Task objective. Pull each line containing "decoder" from the data.

Stored data.
_ _ _ _

-- ==== Sys2Proof/WellFormed.lean ====
section
/-!
DEFINITION. Which instruction terms stand for something the decoder can give. The operand types already keep out the addressing
modes an instruction does not have; what is left to check is that the sentinel carries an illegal opcode (30_encoding.md R121).
-/

namespace Sys2Proof

/-- The 59 illegal opcode values (30_encoding.md R121). -/
def illegalOpcodes : List Byte :=
  [0x00, 0x02, 0x03, 0x04, 0x05, 0x12, 0x13, 0x14, 0x15, 0x18, 0x1A, 0x1C] ++
  [0x1D, 0x1E, 0x1F, 0x21, 0x38, 0x3A, 0x3C, 0x3D, 0x41, 0x42, 0x45, 0x4B] ++
  [0x4E, 0x51, 0x52, 0x55, 0x5B, 0x5E, 0x61, 0x62, 0x65, 0x6B, 0x71, 0x72] ++
  [0x75, 0x7B, 0x83, 0x87, 0x8F, 0x93, 0x9D, 0xA3, 0xB3, 0xC3, 0xC7, 0xCC] ++
  [0xCD, 0xCF, 0xD3, 0xDC, 0xDD, 0xE3, 0xEC, 0xED, 0xF3, 0xFC, 0xFD]

/-- Is the term an instruction the decoder can give? -/
def Instr.wellFormed : Instr → Bool
  | .illegal op => illegalOpcodes.contains op
  | .ldaa _ | .ldab _ | .staa _ | .stab _ | .ldx _ | .stx _ | .lds _ | .sts _ | .tab | .tba | .tap | .tpa | .tsx
  | .txs | .clra | .clrb | .clr _ | .adda _ | .addb _ | .adca _ | .adcb _ | .aba | .suba _ | .subb _ | .sbca _
  | .sbcb _ | .sba | .cmpa _ | .cmpb _ | .cba | .nega | .negb | .neg _ | .inca | .incb | .inc _ | .deca | .decb
  | .dec _ | .tsta | .tstb | .tst _ | .daa | .cpx _ | .inx | .dex | .ins | .des | .anda _ | .andb _ | .bita _
  | .bitb _ | .oraa _ | .orab _ | .eora _ | .eorb _ | .coma | .comb | .com _ | .asla | .aslb | .asl _ | .asra | .asrb
  | .asr _ | .lsra | .lsrb | .lsr _ | .rola | .rolb | .rol _ | .rora | .rorb | .ror _ | .bra _ | .bhi _ | .bls _
  | .bcc _ | .bcs _ | .bne _ | .beq _ | .bvc _ | .bvs _ | .bpl _ | .bmi _ | .bge _ | .blt _ | .bgt _ | .ble _
  | .bsr _ | .jmp _ | .jsr _ | .rts | .psha | .pshb | .pula | .pulb | .clc | .sec | .clv | .sev | .cli | .sei | .nop
  | .swi | .rti | .wai => true

end Sys2Proof
end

_ _ _ _

Result of this exercise.
DEFINITION. Which instruction terms stand for something the decoder can give. The operand types already keep out the addressing
/-- Is the term an instruction the decoder can give? -/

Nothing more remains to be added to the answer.